Aluna menatap ke luar jendela. Ia melihat kilau api unggun di kejauhan. Aluna tahu bahwa jika Gaby tidak berani mengambil langkah, dia pun harus benar-benar mundur. Aluna berjanji dalam hati: ia akan mendukung Gaby, dan ia akan memastikan tidak ada yang tahu tentang perasaannya pada Axel.
Setelah keheningan singkat, kini giliran Gaby yang bertanya, mencoba mengalihkan fokus dari dirinya.
Gabriella Menatap Aluna dengan tatapan ingin tahu "Oke, sekarang giliranku. Aku sudah cerita semua hal memalukan tentangku. Sekarang, jujur padaku. Apa kau pernah menyukai seseorang? Selama ini kau selalu terlihat fokus pada kuliah."
Aluna tersenyum tipis. Jantungnya berdesir kecil, karena ia baru saja mengubur perasaannya pada Axel. Tentu saja, ia tidak bisa berterus terang bahwa pria yang ia sukai adalah pria yang juga disukai sahabatnya ini.
Aluna Menggeleng, berusaha tulus "Aku tidak punya waktu untuk hal seperti itu, Gaby. Cinta itu... terlalu rumit dan terlalu mahal. Sejak Ayah meninggal, aku harus menjadi kepala keluarga untuk Justin. Aku lebih memilih untuk mengurus adikku dan memikirkan pekerjaan daripada memikirkan tentang cinta."
Jawaban Aluna terasa masuk akal dan jujur, tetapi Gaby merasa tidak puas. Ia tahu ada sedikit kebohongan terselip disana.
Gabriella Tersenyum nakal, matanya menyipit menggoda "Alasan yang bagus. Tapi kau harus lihat cowok-cowok ini. Mereka semua perfect!" menunjuk ke arah Big five di api unggun
" Hmm... Bagaimana dengan Yoga?"
Pertanyaan itu datang tiba-tiba, membuat Aluna sedikit bingung dan terkejut. Yoga? Kenapa tiba-tiba Yoga?
Aluna memikirkan kembali saat Yoga yang diam-diam memakan daging dari tangannya.

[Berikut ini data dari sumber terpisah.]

-- ==== Sys2Proof/Machine/Requests.lean ====
section
/-! DEFINITION. The meanings of the requests: each is a complete frame reaching LNK (Machine/Link.lean,
State.request; log entry 7), after which ATTN is decided (R158). -/

namespace Sys2Proof.Machine

/-- CLEAN START (R6, R7): each selected fitted cavity makes the checks of R6 and starts; one result each (R153). -/
def execCleanStart (r : Request) (s : State) : Host.Outcome State Fault Refusal :=
  (s.request .cleanStart serveCleanStart r).settled

/-- CLEAN HOLD (R8). -/
def execCleanHold (r : Request) (s : State) : Host.Outcome State Fault Refusal :=
  (s.request .cleanHold serveCleanHold r).settled

/-- CLEAN RESUME (R9). -/
def execCleanResume (r : Request) (s : State) : Host.Outcome State Fault Refusal :=
  (s.request .cleanResume serveCleanResume r).settled

/-- CLEAN ABANDON (R10). -/
def execCleanAbandon (r : Request) (s : State) : Host.Outcome State Fault Refusal :=
  (s.request .cleanAbandon serveCleanAbandon r).settled

/-- COOK SET (R11, R12). -/
def execCookSet (r : Request) (s : State) : Host.Outcome State Fault Refusal :=
  (s.request .cookSet serveCookSet r).settled

/-- COOK OFF (R13). -/
def execCookOff (r : Request) (s : State) : Host.Outcome State Fault Refusal :=
  (s.request .cookOff serveCookOff r).settled

/-- EVENTS ACK (R156). -/
def execEventsAck (r : Request) (s : State) : Host.Outcome State Fault Refusal :=
  (s.request .eventsAck serveEventsAck r).settled

/-- CONDITIONS ACK (R146). -/
def execConditionsAck (r : Request) (s : State) : Host.Outcome State Fault Refusal :=
  (s.request .conditionsAck serveConditionsAck r).settled

/-- FAULT CLEAR (R143, R144). -/
def execFaultClear (r : Request) (s : State) : Host.Outcome State Fault Refusal :=
  (s.request .faultClear serveFaultClear r).settled

/-- BUDGET LEND (R94). -/
def execBudgetLend (r : Request) (s : State) : Host.Outcome State Fault Refusal :=
  (s.request .budgetLend serveBudgetLend r).settled

/-- PART EVENTS ACK (R156). -/
def execPartEventsAck (r : Request) (s : State) : Host.Outcome State Fault Refusal :=
  (s.request .partEventsAck servePartEventsAck r).settled

/-- RESTART (R159). -/
def execRestart (r : Request) (s : State) : Host.Outcome State Fault Refusal :=
  (s.request .restart serveRestart r).settled

/-- CAVITY STATUS (R155). -/
def execCavityStatus (r : Request) (s : State) : Host.Outcome State Fault Refusal :=
  (s.request .cavityStatus serveCavityStatus r).settled

/-- TRIP RECORD (R148). -/
def execTripRecord (r : Request) (s : State) : Host.Outcome State Fault Refusal :=
  (s.request .tripRecord serveTripRecord r).settled

/-- WINDOW STATUS (R100). -/
def execWindowStatus (r : Request) (s : State) : Host.Outcome State Fault Refusal :=
  (s.request .windowStatus serveWindowStatus r).settled

/-- PART STATUS (R155). -/
def execPartStatus (r : Request) (s : State) : Host.Outcome State Fault Refusal :=
  (s.request .partStatus servePartStatus r).settled

/-- SETTING READ (R161). -/
def execSettingRead (r : Request) (s : State) : Host.Outcome State Fault Refusal :=
  (s.request .settingRead serveSettingRead r).settled

/-- SETTING WRITE (R162, R163). -/
def execSettingWrite (r : Request) (s : State) : Host.Outcome State Fault Refusal :=
  (s.request .settingWrite serveSettingWrite r).settled

/-- STORE STAGE (R170). -/
def execStoreStage (r : Request) (s : State) : Host.Outcome State Fault Refusal :=
  (s.request .storeStage serveStoreStage r).settled

/-- STORE DISCARD (R170). -/
def execStoreDiscard (r : Request) (s : State) : Host.Outcome State Fault Refusal :=
  (s.request .storeDiscard serveStoreDiscard r).settled

/-- STORE BURN (R171). -/
def execStoreBurn (r : Request) (s : State) : Host.Outcome State Fault Refusal :=
  (s.request .storeBurn serveStoreBurn r).settled

/-- STORE READ (R173). -/
def execStoreRead (r : Request) (s : State) : Host.Outcome State Fault Refusal :=
  (s.request .storeRead serveStoreRead r).settled

end Sys2Proof.Machine
end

Aluna Gagap sedikit " Apa Maksudmu.. "
Gabriella menyeringai "Ya, si Tuan Dingin itu, Aku melihat dia lumayan memperhatikanmu, apalagi pada saat saat tertentu. Dia kan tidak pernah tertarik pada apa pun selain pekerjaan. Dan jujur, dia paling tampan, tapi paling sulit didekati. Mungkin saja Dia tipe misteriusmu! "

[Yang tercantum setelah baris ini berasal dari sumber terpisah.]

-- ==== Sys2Proof/Effects/Settings.lean ====
section
/-! DEFINITION. The effects of SETTING READ and SETTING WRITE (09_settings_pages.md; 02_cleaning_programs.md
R32, R33). -/

namespace Sys2Proof.Machine

/-! ## SETTING READ (R161) -/

/-- SETTING READ: with a count of 1 to 16 and every address of the run defined, the count and the values
in force; otherwise BAD ARGUMENT with a count of 0. -/
def State.settingReadTaken (s : State) (r : Request) (t : State) : Prop :=
  let page := (at8 r.payload 0).toNat
  let idx := (at8 r.payload 1).toNat
  let n := (at8 r.payload 2).toNat
  let p := t.link.payloadSent
  s.partKept t ∧ s.cavitiesKept t ∧
    (if 1 ≤ n ∧ n ≤ 16 ∧ ∀ i < n, addrDefined page (idx + i) = true then
      s.repliedWith .settingRead r (2 + 2 * n) t ∧ at8 p 0 = Result.done.code ∧ carries8 p 1 n ∧
        ∀ i < n, ∀ v ∈ s.readValue page (idx + i), carries16 p (2 + 2 * i) v
    else t.linkIs (s.link.answered .settingRead r [Result.badArgument.code, 0]))

/-! ## One value of pages 0 to 5 (R163, R164) -/

/-- A written word as steps 4 and 5 leave it: a number held in its range, then on the safe side of its
bound. -/
def State.heldValue (s : State) (id : SettingId) (w : Word16) : Nat :=
  match id.shape with
  | .number lo hi =>
    let v := (max (lo : Int) (min (if id.signed then w.toInt else w.toNat) hi)).toNat
    match id.protection with
    | some .lower => min v (s.bounds.get id)
    | some .higher => max v (s.bounds.get id)
    | none => v
  | _ => w.toNat

/-- Step 3: a choice that the table does not allow. -/
def SettingId.choiceRefused (id : SettingId) (w : Word16) : Bool :=
  match id.shape with
  | .number _ _ => false
  | .mode => decide (1 < w.toNat)
  | .bits allowed => w.toNat &&& allowed != w.toNat

/-- Step 6: the value breaks its cross-field order with its partner in force. -/
def Settings.orderBroken (f : Settings) (id : SettingId) (v : Nat) : Bool :=
  match id with
  | .mainsLow => decide (f.part.mainsHigh ≤ v)
  | .mainsHigh => decide (v ≤ f.part.mainsLow)
  | .doorWarn => decide (f.limits.doorTrip ≤ v)
  | .doorTrip => decide (v ≤ f.limits.doorWarn)
  | .fanOff c => decide ((f.page c).fanOn ≤ v)
  | .fanOn c => decide (v ≤ (f.page c).fanOff)
  | _ => false

/-- The result of a value (R163), its address defined. -/
def State.valueResult (s : State) (id : SettingId) (w : Word16) : Result :=
  if id = .fittedCount ∧ (∃ c : CavNo, (s.cav c).cc.state ≠ .idle) then .wrongState
  else if id.choiceRefused w || s.cfg.orderBroken id (s.heldValue id w) then .badArgument
  else if (s.heldValue id w : Int) = (if id.signed then w.toInt else (w.toNat : Int)) then .done
  else .clamped

/-- A SETTING WRITE of one value to pages 0 to 5: its result with the count applied, the settings with
the value stored at the address unless it is refused, and neither bounds, segments, store nor mains
touched. A refused value changes nothing else at all. -/
def State.valueWritten (s : State) (r : Request) (id : SettingId) (w : Word16) (t : State) :
    Prop :=
  let result := s.valueResult id w
  t.bounds = s.bounds ∧ t.segs = s.segs ∧ t.mains = s.mains ∧ t.review = s.review ∧
    t.store = s.store ∧ t.pending = s.pending ∧
    t.linkIs (s.link.answered .settingWrite r [result.code, if result.refusal then 0 else 1]) ∧
    (if result.refusal then t.cfg = s.cfg ∧ t.sched = s.sched ∧ s.cavitiesKept t
     else t.cfg = s.cfg.set id (s.heldValue id w))

/-! ## What a stored value does at once (R4, R97, R106, R138, R165, R166) -/

/-- A cavity whose fitting changes: every block's record but the lock drive and the schedule at its
start-up values; the lock of a cavity made unfitted at rest in the state of its switches. -/
def Cavity.refitted (fittedNow : Bool) (k k' : Cavity) : Prop :=
  k'.cc = {} ∧ k'.prb = {} ∧ k'.fan = {} ∧ k'.cond = {} ∧ k'.starve = 0 ∧
    k'.lock = (if fittedNow then k.lock else k.lock.resting (lockStateOf k.lock.lockedSw k.lock.openSw)) ∧
    ∀ p ∈ allPositions, k'.channel p = k.channel p

/-- A lowered unlock level at a cavity: a motor that runs toward open where the check now fails stops in
UNKNOWN, and the controller hears it. In LOCKING the start fails with LOCK JAM; there and in UNLOCKING
the controller sends RELEASE, which the same check refuses unless the bolt stands at the open end. -/
def Cavity.openDriveStopped (e : Env) (k k' : Cavity) : Prop :=
  if k.lock.motor = .towardOpen ∧ k.checkPasses e = false then
    ({ k with lock := k.lock.resting .unknown } : Cavity).hearsUnknown e k'
  else k' = k

/-- The conditions whose enables a write turned on and that now trip, in the order of the table. -/
def newlyTripping (old new : CavityPage) (k : Cavity) : List Condition :=
  (causesIn new k.cc.state k.cond.present).filter fun c =>
    new.tripEnables.testBit c.bit && !old.tripEnables.testBit c.bit

/-- What a stored value does beside being stored, setting by setting. -/
def State.actsAtOnce (s : State) (id : SettingId) (t : State) : Prop :=
  match id with
  | .fittedCount =>
    t.sched = s.sched ∧ ∀ c : CavNo,
      if s.fitted c = t.fitted c then t.cav c = s.cav c else (s.cav c).refitted (t.fitted c) (t.cav c)
  | .budgetCeiling =>
    if t.cfg.part.budgetCeiling < s.cfg.part.budgetCeiling then
      t.sched.lend = min s.sched.lend t.cfg.part.budgetCeiling ∧
        s.budgetFalls t.cfg.part.budgetCeiling t
    else t.sched = s.sched ∧ s.cavitiesKept t
  | .cleanCeiling =>
    t.sched = s.sched ∧ ∀ c : CavNo, t.cav c =
      if t.cfg.limits.cleanCeiling < s.cfg.limits.cleanCeiling ∧
          t.cfg.limits.cleanCeiling * 10 < (s.cav c).cc.speff then
        { s.cav c with cc := { (s.cav c).cc with speff := t.cfg.limits.cleanCeiling * 10 } }
      else s.cav c
  | .cookCeiling =>
    t.sched = s.sched ∧ ∀ c : CavNo, t.cav c =
      if t.cfg.limits.cookCeiling < s.cfg.limits.cookCeiling ∧ (s.cav c).cc.state = .cooking ∧
          t.cfg.limits.cookCeiling < (s.cav c).cc.cookSetpoint then
        { s.cav c with cc := { (s.cav c).cc with
            cookSetpoint := t.cfg.limits.cookCeiling, speff := t.cfg.limits.cookCeiling * 10 } }
      else s.cav c
  | .unlockLevel =>
    t.sched = s.sched ∧ ∀ c : CavNo,
      if t.cfg.limits.unlockLevel < s.cfg.limits.unlockLevel then
        (s.cav c).openDriveStopped (t.env c) (t.cav c)
      else t.cav c = s.cav c
  | .tripEnables c =>
    t.sched = s.sched ∧ ∀ c' : CavNo,
      if c' = c ∧ newlyTripping (s.cfg.page c) (t.cfg.page c) (s.cav c) ≠ [] then
        (t.cav c').trippedBy s.sched.slot (newlyTripping (s.cfg.page c) (t.cfg.page c) (s.cav c))
      else t.cav c' = s.cav c'
  | _ => t.sched = s.sched ∧ s.cavitiesKept t

/-! ## Segment pages (R32, R33) -/

/-- The range of a segment field (R30). -/
@[reducible] def segmentRange (f v : Nat) : Prop :=
  (f = 0 ∧ v ≤ 8) ∨ (f = 1 ∧ v ≤ 6000) ∨ (f = 2 ∧ 1 ≤ v ∧ v ≤ 30) ∨ (f = 3 ∧ 1 ≤ v ∧ v ≤ 600) ∨
    (f = 4 ∧ v ≤ 600) ∨ (f = 5 ∧ v ≤ 7) ∨ (f = 6 ∧ v ≤ 7) ∨ (f = 7 ∧ (v ≤ 63 ∨ v = 255))

/-- The result of a value written to field `f` of segment `i` (R33). -/
def State.segmentResult (s : State) (i f v : Nat) : Result :=
  if i < 16 then .isProtected
  else if ∃ c : CavNo, (s.cav c).cc.state = .locking ∨ (s.cav c).cc.state = .cleaning ∨
      (s.cav c).cc.state = .held then .busy
  else if segmentRange f v then .done else .badArgument

/-- A SETTING WRITE of one value to a segment page: the field holds the value when the result is DONE,
and no other field, segment or part of the state moves. -/
def State.segmentWritten (s : State) (r : Request) (i f v : Nat) (t : State) : Prop :=
  let result := s.segmentResult i f v
  t.cfg = s.cfg ∧ t.bounds = s.bounds ∧ t.sched = s.sched ∧ t.mains = s.mains ∧ t.review = s.review ∧
    t.store = s.store ∧ t.pending = s.pending ∧ s.cavitiesKept t ∧
    t.linkIs (s.link.answered .settingWrite r [result.code, if result = .done then 1 else 0]) ∧
    ∀ i' < 64, ∀ f' < 8, (t.segs.at i').field f' =
      if result = .done ∧ i' = i ∧ f' = f then v else (s.segs.at i').field f'

end Sys2Proof.Machine
end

Aluna hanya bisa menggelengkan kepala, pipinya menghangat. Ia tidak bisa menjawab. Perasaan aneh yang baru saja ia rasakan untuk Yoga kini diungkit oleh Gaby.

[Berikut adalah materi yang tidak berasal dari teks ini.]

-- ==== Sys2Proof/Tests/Slice0.lean ====
section
/-! SUPPORT. Tests of single steps with results taken from the manual's tables and examples, and the
witnesses: for each obligation with hypotheses, a state and operands that meet them. -/

namespace Sys2Proof.Tests
open Sys2Proof.Machine

/-! ## Helpers -/

/-- The state a command leaves. -/
def after (i : Instr) (s : State) : State :=
  match exec i s with
  | .next t => t
  | _ => s

/-- A request with tag 3. -/
def req (sel : Byte) (payload : List Byte) : Request := ⟨3, sel, payload⟩

/-- A strap number, and every lock at its open end with its door closed. -/
def doorsShut (unit : BitVec 2) : StartInputs :=
  ⟨unit, ⟨false, true, true⟩, ⟨false, true, true⟩, ⟨false, true, true⟩⟩

/-- The part with its link open, cavity 0 recovered and its probes sound at 25.0 degrees. -/
def openPart : State :=
  { State.reset with
    link := { rx := .hunting }
    c0 := { prb := { cavity := { reading := 250, fault := false, taken := 3 },
                     door := { reading := 250, fault := false, taken := 3 } } } }

/-! ## WellFormed: each check refuses an ill-formed term -/

theorem test_wellFormed_refuses_long_payload :
    (Instr.storeStage (req 0 (List.replicate 256 0))).wellFormed = false := by decide +kernel
theorem test_wellFormed_takes_longest_payload :
    (Instr.storeStage (req 0 (List.replicate 255 0))).wellFormed = true := by decide +kernel
theorem test_wellFormed_refuses_high_sample : (Instr.cavitySample 0 32768).wellFormed = false := by decide
theorem test_wellFormed_refuses_low_sample : (Instr.doorSample 2 (-32769)).wellFormed = false := by decide
theorem test_no_word_spells_a_command : decodeTableWord 8 0 = none := by decide

/-! ## Reset: every register reads as the chapters' start-up values say -/

theorem test_reset_settings :
    State.reset.cfg.get .cleanCeiling = 4800 ∧ State.reset.cfg.get (.tripEnables 2) = 0x0108 ∧
      State.reset.cfg.get .travelTimeout = 40 := by decide
theorem test_reset_records :
    State.reset.c0.cc.state = .idle ∧ State.reset.c2.prb.door.fault = true ∧
      State.reset.mains.present = false ∧ State.reset.sched.slot = none ∧
      State.reset.link.rx = .closed := by decide
theorem test_reset_is_what_startUp_leaves :
    after (.startUp (doorsShut 0)) State.reset = State.reset := by decide

/-! ## The link (08_the_link.md, 8.6: the example frame and its reply) -/

theorem test_frame_of_clean_start :
    ReqKind.cleanStart.frame 0 (req 2 [0x14]) = [0xC5, 0x60, 0x02, 0x10, 0x01, 0x14, 0x79] := by decide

Gabriella Menarik napas panjang, berusaha mengalihkan pikiran "Oke, Aluna. Cukup. Tidak usah memikirkan mereka. Ayo kita turun saja, cari popcorn, dan tonton TV."
Aluna tersenyum lembut, mengangguk setuju. Ia mengerti bahwa Gaby butuh waktu untuk mencerna perasaan nya. Mereka berdua pun meninggalkan kamar untuk mencari makanan ringan.